I tried one more time. “But what about the hundreds of zombies, and the other guards they have?”
“Well, the non-zombie guards are mostly students with campus jobs, and we’ve been chatting with them, and they are going to join our side as soon as the fight begins. We’ve talked with some of the professors too, and I don’t think many will fight for the administration. It’s not in their contract, you see,” set Otor.

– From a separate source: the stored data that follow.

-- ==== Sys2Proof/Machine/BitIo.lean ====
section
/-! DEFINITION. The bit packer and the bit unpacker (spec/43_bit_io.md): BW_WRITE_CODE, BW_FLUSH, BW_RESET, BR_RESET,
BR_READ_BIT. -/

namespace Sys2Proof.Machine

open Sys2Proof

/-- `WriteBit(b)` (R190); its value is the number of bytes sent to OUT. -/
def writeBit (b : Bool) (s : State) : Res Nat :=
  if s.bwCount / 8 < block then
    if s.bwCount + 1 = block * 8 then
      .ok block (clearWriter (outWrite (storeTake 0#8 (bufSetBit s.bwBuf s.bwCount b) block) s))
    else .ok 0 { s with bwBuf := bufSetBit s.bwBuf s.bwCount b, bwCount := s.bwCount + 1 }
  else .stuck .bufferOverrun

/-- `Flush()` (R191); its value is the number of bytes sent to OUT. -/
def flushWriter (s : State) : Res Nat :=
  if ceilDiv s.bwCount 8 ≤ block then
    if ceilDiv s.bwCount 8 > 0 then
      .ok (ceilDiv s.bwCount 8) (clearWriter (outWrite (storeTake 0#8 s.bwBuf (ceilDiv s.bwCount 8)) s))
    else .ok 0 (clearWriter s)
  else .stuck .bufferOverrun

/-- `WriteBit` over a bit list; its value is `f` plus the number of bytes sent to OUT. -/
def writeBits : List Bool → Nat → State → Res Nat
  | [], f, s => .ok f s
  | b :: bs, f, s => (writeBit b s).bind fun k s => writeBits bs (f + k) s

/-- `WriteCode(s)` (R192): the bits of the symbol's code in order. -/
def writeCode (sym : Nat) (s : State) : Res Nat := writeBits (codeList (codeAt s sym)) 0 s

/-- BW_WRITE_CODE s (R193): BAD_OPERAND, then NO_CODE. -/
def execBwWriteCode (v : BitVec 16) (s : State) : Host.Outcome State Fault Refusal :=
  endCommand 0x30#8 ((symOperand v s).bind fun i s =>
    if (codeAt s i).len = 0#9 then .raised .noCode s
    else (writeCode i s).bind fun f s => .ok () (setResult (BitVec.ofNat 32 f) s))

/-- BW_FLUSH (R194). -/
def execBwFlush (s : State) : Host.Outcome State Fault Refusal :=
  endCommand 0x31#8 ((flushWriter s).bind fun m s => .ok () (setResult (BitVec.ofNat 32 m) s))

/-- BW_RESET (R195). -/
def execBwReset (s : State) : Host.Outcome State Fault Refusal :=
  endCommand 0x32#8 (.ok () (clearWriter s))

/-- ReadBit's refill (R197): up to BLOCK bytes of IN, placed from BR_BUF[0] up. -/
def refillReader (s : State) : State :=
  { inReadState block s with
    brBuf := storeWriteList 0#8 s.brBuf 0 (inReadBytes block s)
    brValid := (inReadBytes block s).length
    brIndex := 0 }

/-- ReadBit once the buffer has a bit to take (R197). -/
def takeBit (s : State) : Res (Option Bool) :=
  if s.brIndex / 8 < block then
    .ok (some (bufBit s.brBuf s.brIndex)) { s with brIndex := s.brIndex + 1, eos := false }
  else .stuck .bufferOverrun

/-- `ReadBit()` (R197); its value is the bit, or `none` for EOS_SIGNAL. -/
def readBit (s : State) : Res (Option Bool) :=
  if s.brIndex = s.brValid * 8 then
    if (inReadBytes block s).length = 0 then .ok none { refillReader s with eos := true }
    else takeBit (refillReader s)
  else takeBit s

/-- BR_RESET (R198). -/
def execBrReset (s : State) : Host.Outcome State Fault Refusal :=
  endCommand 0x38#8 (.ok () (clearReader s))

/-- R199's RESULT for what ReadBit returned. -/
def bitResult (r : Option Bool) : Word :=
  match r with
  | none => 0x80000000#32
  | some b => (BitVec.ofBool b).setWidth 32

/-- BR_READ_BIT (R199). -/
def execBrReadBit (s : State) : Host.Outcome State Fault Refusal :=
  endCommand 0x39#8 ((readBit s).bind fun r s => .ok () (setResult (bitResult r) s))

end Sys2Proof.Machine
end

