/-! ### storeHeader -/

@[simp] theorem storeHeader_cfg (h : List Byte) : (storeHeader h s).cfg = s.cfg := rfl
@[simp] theorem storeHeader_freq (h : List Byte) : (storeHeader h s).freq = s.freq := rfl
@[simp] theorem storeHeader_pool (h : List Byte) : (storeHeader h s).pool = s.pool := rfl
@[simp] theorem storeHeader_root (h : List Byte) : (storeHeader h s).root = s.root := rfl
@[simp] theorem storeHeader_leafCount (h : List Byte) : (storeHeader h s).leafCount = s.leafCount := rfl
@[simp] theorem storeHeader_code (h : List Byte) : (storeHeader h s).code = s.code := rfl
@[simp] theorem storeHeader_codesValid (h : List Byte) : (storeHeader h s).codesValid = s.codesValid := rfl
@[simp] theorem storeHeader_pq (h : List Byte) : (storeHeader h s).pq = s.pq := rfl
@[simp] theorem storeHeader_stack (h : List Byte) : (storeHeader h s).stack = s.stack := rfl
@[simp] theorem storeHeader_dump (h : List Byte) : (storeHeader h s).dump = s.dump := rfl
@[simp] theorem storeHeader_treeSize (h : List Byte) : (storeHeader h s).treeSize = BitVec.ofNat 16 (rdle ((h.drop 6).take 2)) := rfl
@[simp] theorem storeHeader_bwBuf (h : List Byte) : (storeHeader h s).bwBuf = s.bwBuf := rfl
@[simp] theorem storeHeader_bwCount (h : List Byte) : (storeHeader h s).bwCount = s.bwCount := rfl
@[simp] theorem storeHeader_brBuf (h : List Byte) : (storeHeader h s).brBuf = s.brBuf := rfl
@[simp] theorem storeHeader_brValid (h : List Byte) : (storeHeader h s).brValid = s.brValid := rfl
@[simp] theorem storeHeader_brIndex (h : List Byte) : (storeHeader h s).brIndex = s.brIndex := rfl
@[simp] theorem storeHeader_eos (h : List Byte) : (storeHeader h s).eos = s.eos := rfl
@[simp] theorem storeHeader_err (h : List Byte) : (storeHeader h s).err = s.err := rfl
@[simp] theorem storeHeader_error (h : List Byte) : (storeHeader h s).error = s.error := rfl
@[simp] theorem storeHeader_result (h : List Byte) : (storeHeader h s).result = s.result := rfl
@[simp] theorem storeHeader_permissions (h : List Byte) : (storeHeader h s).permissions = BitVec.ofNat 16 (rdle ((h.drop 4).take 2)) := rfl
@[simp] theorem storeHeader_origSize (h : List Byte) : (storeHeader h s).origSize = BitVec.ofNat 64 (rdle ((h.drop 8).take 8)) := rfl
@[simp] theorem storeHeader_nodeSym (h : List Byte) : (storeHeader h s).nodeSym = s.nodeSym := rfl
@[simp] theorem storeHeader_nodeLeft (h : List Byte) : (storeHeader h s).nodeLeft = s.nodeLeft := rfl
@[simp] theorem storeHeader_nodeRight (h : List Byte) : (storeHeader h s).nodeRight = s.nodeRight := rfl
@[simp] theorem storeHeader_nodeFreq (h : List Byte) : (storeHeader h s).nodeFreq = s.nodeFreq := rfl
@[simp] theorem storeHeader_codeLen (h : List Byte) : (storeHeader h s).codeLen = s.codeLen := rfl
@[simp] theorem storeHeader_codeBits (h : List Byte) : (storeHeader h s).codeBits = s.codeBits := rfl
@[simp] theorem storeHeader_inCount (h : List Byte) : (storeHeader h s).inCount = s.inCount := rfl
@[simp] theorem storeHeader_outCount (h : List Byte) : (storeHeader h s).outCount = s.outCount := rfl
@[simp] theorem storeHeader_inBytes (h : List Byte) : (storeHeader h s).inBytes = s.inBytes := rfl
@[simp] theorem storeHeader_inPos (h : List Byte) : (storeHeader h s).inPos = s.inPos := rfl
@[simp] theorem storeHeader_out (h : List Byte) : (storeHeader h s).out = s.out := rfl
@[simp] theorem storeHeader_host (h : List Byte) : (storeHeader h s).host = s.host := rfl
@[simp] theorem storeHeader_readLog (h : List Byte) : (storeHeader h s).readLog = s.readLog := rfl
@[simp] theorem storeHeader_errLog (h : List Byte) : (storeHeader h s).errLog = s.errLog := rfl

/-! ### readDump -/

@[simp] theorem readDump_cfg : (readDump s).cfg = s.cfg := rfl
@[simp] theorem readDump_freq : (readDump s).freq = s.freq := rfl
@[simp] theorem readDump_pool : (readDump s).pool = s.pool := rfl
@[simp] theorem readDump_root : (readDump s).root = s.root := rfl
@[simp] theorem readDump_leafCount : (readDump s).leafCount = s.leafCount := rfl
@[simp] theorem readDump_code : (readDump s).code = s.code := rfl
@[simp] theorem readDump_codesValid : (readDump s).codesValid = s.codesValid := rfl
@[simp] theorem readDump_pq : (readDump s).pq = s.pq := rfl
@[simp] theorem readDump_stack : (readDump s).stack = s.stack := rfl
@[simp] theorem readDump_dump : (readDump s).dump = storeWriteList 0#8 s.dump 0 (inReadBytes s.treeSize.toNat s) := rfl
@[simp] theorem readDump_treeSize : (readDump s).treeSize = s.treeSize := rfl
@[simp] theorem readDump_bwBuf : (readDump s).bwBuf = s.bwBuf := rfl
@[simp] theorem readDump_bwCount : (readDump s).bwCount = s.bwCount := rfl
@[simp] theorem readDump_brBuf : (readDump s).brBuf = s.brBuf := rfl
@[simp] theorem readDump_brValid : (readDump s).brValid = s.brValid := rfl
@[simp] theorem readDump_brIndex : (readDump s).brIndex = s.brIndex := rfl
@[simp] theorem readDump_eos : (readDump s).eos = s.eos := rfl
@[simp] theorem readDump_err : (readDump s).err = s.err := rfl
@[simp] theorem readDump_error : (readDump s).error = s.error := rfl
@[simp] theorem readDump_result : (readDump s).result = s.result := rfl
@[simp] theorem readDump_permissions : (readDump s).permissions = s.permissions := rfl
@[simp] theorem readDump_origSize : (readDump s).origSize = s.origSize := rfl
@[simp] theorem readDump_nodeSym : (readDump s).nodeSym = s.nodeSym := rfl
@[simp] theorem readDump_nodeLeft : (readDump s).nodeLeft = s.nodeLeft := rfl
@[simp] theorem readDump_nodeRight : (readDump s).nodeRight = s.nodeRight := rfl
@[simp] theorem readDump_nodeFreq : (readDump s).nodeFreq = s.nodeFreq := rfl
@[simp] theorem readDump_codeLen : (readDump s).codeLen = s.codeLen := rfl
@[simp] theorem readDump_codeBits : (readDump s).codeBits = s.codeBits := rfl
@[simp] theorem readDump_inCount : (readDump s).inCount = s.inCount + BitVec.ofNat 64 (inReadBytes s.treeSize.toNat s).length := rfl
@[simp] theorem readDump_outCount : (readDump s).outCount = s.outCount := rfl
@[simp] theorem readDump_inBytes : (readDump s).inBytes = s.inBytes := rfl
@[simp] theorem readDump_inPos : (readDump s).inPos = s.inPos + (inReadBytes s.treeSize.toNat s).length := rfl
@[simp] theorem readDump_out : (readDump s).out = s.out := rfl
@[simp] theorem readDump_host : (readDump s).host = s.host := rfl
@[simp] theorem readDump_readLog : (readDump s).readLog = s.readLog := rfl
@[simp] theorem readDump_errLog : (readDump s).errLog = s.errLog := rfl
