theorem ClosedTree.pqInsert (h : ClosedTree P) (n : NodeIx) (s : State) (hs : P s) : Keeps P (pqInsertNode n s) := by
  rcases pqInsertNode_cases n s with ⟨-, e⟩ | ⟨-, e⟩ <;> rw [e]
  · exact keeps_raised hs
  · exact keeps_ok (h.pq _ s hs)

theorem ClosedTree.pqExtract (h : ClosedTree P) (s : State) (hs : P s) : Keeps P (pqExtractNode s) := by
  rcases pqExtractNode_cases s with ⟨-, e⟩ | ⟨_, _, -, e⟩ <;> rw [e]
  · exact keeps_raised hs
  · exact keeps_ok (h.pq _ s hs)

theorem ClosedTree.push (h : ClosedTree P) (i : NodeIx) (s : State) (hs : P s) : Keeps P (pushNode i s) := by
  rcases pushNode_cases i s with ⟨-, e⟩ | ⟨-, e⟩ <;> rw [e]
  · exact keeps_raised hs
  · exact keeps_ok (h.stack _ s hs)

theorem ClosedTree.pop (h : ClosedTree P) (s : State) (hs : P s) : Keeps P (popNode s) := by
  rcases popNode_cases s with ⟨-, e⟩ | ⟨_, _, -, e⟩ <;> rw [e]
  · exact keeps_raised hs
  · exact keeps_ok (h.stack _ s hs)

theorem ClosedTree.buildTree (h : ClosedTree P) (s : State) (hs : P s) : Keeps P (buildTreeBody s) :=
  keeps_buildTreeBody h.start h.alloc h.pqInsert h.pqExtract h.leafCount h.root s hs

theorem ClosedTree.rebuild (h : ClosedTree P) (s : State) (hs : P s) : Keeps P (rebuildBody s) :=
  keeps_rebuildBody h.start (fun _ => h.release) h.alloc h.push h.pop h.leafCount h.root s hs

theorem ClosedCode.buildCodes (h : ClosedCode P) (s : State) (hs : P s) : Keeps P (buildCodesBody s) :=
  keeps_buildCodesBody (fun s => h.code [] s) (fun i e s _ => h.code (storeWrite CodeEntry.blank s.code i e) s)
    (fun s => h.codesValid true s) s hs

theorem ClosedDump.put (h : ClosedDump P) (k : Nat) (b : Byte) (s : State) (hs : P s) : Keeps P (dumpPut k b s) := by
  unfold dumpPut
  split
  · exact keeps_ok (h.dump _ s hs)
  · exact keeps_stuck

theorem ClosedDump.serialize (h : ClosedDump P) (s : State) (hs : P s) : Keeps P (serializeBody s) :=
  keeps_serializeBody h.put h.treeSize s hs

theorem ClosedWriter.clear (h : ClosedWriter P) (hs : P s) : P (clearWriter s) := h.bwCount 0 _ (h.bwBuf [] s hs)

theorem ClosedWriter.writeBit (h : ClosedWriter P) (b : Bool) (s : State) (hs : P s) : Keeps P (writeBit b s) := by
  unfold Machine.writeBit
  split
  · split
    · exact keeps_ok (h.clear (h.out _ s hs))
    · exact keeps_ok (h.bwCount (s.bwCount + 1) _ (h.bwBuf (bufSetBit s.bwBuf s.bwCount b) s hs))
  · exact keeps_stuck

theorem ClosedWriter.writeBits (h : ClosedWriter P) (bs : List Bool) (f : Nat) (s : State) (hs : P s) :
    Keeps P (writeBits bs f s) :=
  keeps_writeBits h.writeBit bs f s hs

theorem ClosedWriter.flush (h : ClosedWriter P) (s : State) (hs : P s) : Keeps P (flushWriter s) := by
  unfold flushWriter
  split
  · split
    · exact keeps_ok (h.clear (h.out _ s hs))
    · exact keeps_ok (h.clear hs)
  · exact keeps_stuck

theorem ClosedReader.clear (h : ClosedReader P) (hs : P s) : P (clearReader s) :=
  h.eos false _ (h.brIndex 0 _ (h.brValid 0 _ (h.brBuf [] s hs)))

theorem ClosedReader.refill (h : ClosedReader P) (hs : P s) : P (refillReader s) :=
  h.brIndex 0 _ (h.brValid (inReadBytes block s).length _
    (h.brBuf (storeWriteList 0#8 s.brBuf 0 (inReadBytes block s)) _ (h.input block s hs)))

theorem ClosedReader.takeBit (h : ClosedReader P) (s : State) (hs : P s) : Keeps P (takeBit s) := by
  unfold Machine.takeBit
  split
  · exact keeps_ok (h.eos false _ (h.brIndex (s.brIndex + 1) s hs))
  · exact keeps_stuck

theorem ClosedReader.readBit (h : ClosedReader P) (s : State) (hs : P s) : Keeps P (readBit s) := by
  unfold Machine.readBit
  split
  · split
    · exact keeps_ok (h.eos true _ (h.refill hs))
    · exact h.takeBit _ (h.refill hs)
  · exact h.takeBit s hs

/-- ENCODE's body without its RESULT line (R214). -/
theorem encodeBody_keeps (ht : ClosedTree P) (hc : ClosedCode P) (hd : ClosedDump P) (hw : ClosedWriter P)
    (hi : ∀ s, P s → P (inReadState 1 s)) (hz : ∀ s, P s → P (clearCounts s)) (s : State) (hs : P s) :
    Keeps P ((buildTreeBody (clearWriter (clearCounts s))).bind fun _ s =>
      (buildCodesBody s).bind fun _ s =>
      (serializeBody s).bind fun _ s =>
      (encodePayload ((inRest s).length + 1) s.origSize.toNat
        (outWrite (dumpBytes s.treeSize.toNat s) (outWrite (headerBytes s) s))).bind fun _ s =>
      flushWriter s) :=
  (ht.buildTree _ (hw.clear (hz s hs))).bind fun _ s hs =>
  (hc.buildCodes s hs).bind fun _ s hs =>
  (hd.serialize s hs).bind fun _ s hs =>
  (keeps_encodePayload hi hw.writeBit _ _ _ (hw.out _ _ (hw.out _ s hs))).bind fun _ s hs =>
  hw.flush s hs

theorem decodeHeader_keeps (hi : ∀ n s, P s → P (inReadState n s)) (hh : ∀ h s, P s → P (storeHeader h s)) (s : State)
    (hs : P s) : Keeps P (decodeHeader s) := by
  unfold decodeHeader
  split
  · exact keeps_raised (hi _ s hs)
  · split
    · exact keeps_raised (hi _ s hs)
    · exact keeps_ok (hh _ _ (hi _ s hs))

theorem decodeDump_keeps (hi : ∀ n s, P s → P (inReadState n s)) (hd : ∀ v s, P s → P { s with dump := v }) (s : State)
    (hs : P s) : Keeps P (decodeDump s) := by
  unfold decodeDump
  split
  · exact keeps_raised hs
  · split
    · exact keeps_raised (hd _ _ (hi _ s hs))
    · exact keeps_ok (hd _ _ (hi _ s hs))

/-- DECODE's body without its RESULT line (R220). -/
theorem decodeBody_keeps (ht : ClosedTree P) (hd : ∀ v s, P s → P { s with dump := v }) (hr : ClosedReader P)
    (ho : ∀ x s, P s → P (outWrite [x] s)) (hh : ∀ h s, P s → P (storeHeader h s)) (hz : ∀ s, P s → P (clearCounts s))
    (s : State) (hs : P s) :
    Keeps P ((decodeHeader (clearReader (clearCounts s))).bind fun _ s =>
      (decodeDump s).bind fun _ s =>
      (rebuildBody s).bind fun _ s =>
      (checkTree s).bind fun _ s =>
      decodePayload (payloadBits s + 1) s.origSize.toNat s.root s) :=
  (decodeHeader_keeps hr.input hh _ (hr.clear (hz s hs))).bind fun _ s hs =>
  (decodeDump_keeps hr.input hd s hs).bind fun _ s hs =>
  (ht.rebuild s hs).bind fun _ s hs =>
  (show Keeps P (checkTree s) by
    unfold checkTree
    split
    · exact keeps_raised hs
    · exact keeps_ok hs).bind fun _ s hs =>
  keeps_decodePayload hr.readBit ho _ _ _ s hs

“Okay, but two hundred zombies!” I said.
“Sweetie,” said Bula. “Cradel is a bit lazy, you see, so most of the zombies were built by us students in his class Advanced Zombies 310. Since we built them, we know how to take control of them. He still charged the university for all of them though, as if he’d built them.”
“Bula, you said ‘us.’ You are a necromancer? I thought you wanted to go into divination?” I asked, stunned.
“Gharol, but, like, necromancy is the future! This is fifteen eighty-eight! We need to automate!”
The other presumed necromancer, Spegat, said the last part of the phrase with her. It was evidently some sort of necromancer cheer.
“But it’s an unholy abomination!” I said.
“You disapprove of necromancy,” asked the ghost-cat, eyes trained on me.
“Oh, no, it’s fine,” I said, suddenly aware of his scrutiny and not wanting to give myself away.
“Gharol, it really is okay. You know how all the companies are complaining about how hard it is to find good employees,” explained Bula.
“So you want to replace employees with zombies?” I asked.
“Yes. That’s the whole point!” said Bula. “It is going to be so cool and modern!”
“I assure you that zombies are much better employees than living humanoids,” said the ghost-cat. “I used them whenever I could. Half my army was made of zombies and the undead.”
And look what happened to you, I thought. Jend and Aida crushed your army and now you’re a ghost. Which is what I’m worried is about to happen to Cradel and Komtogk.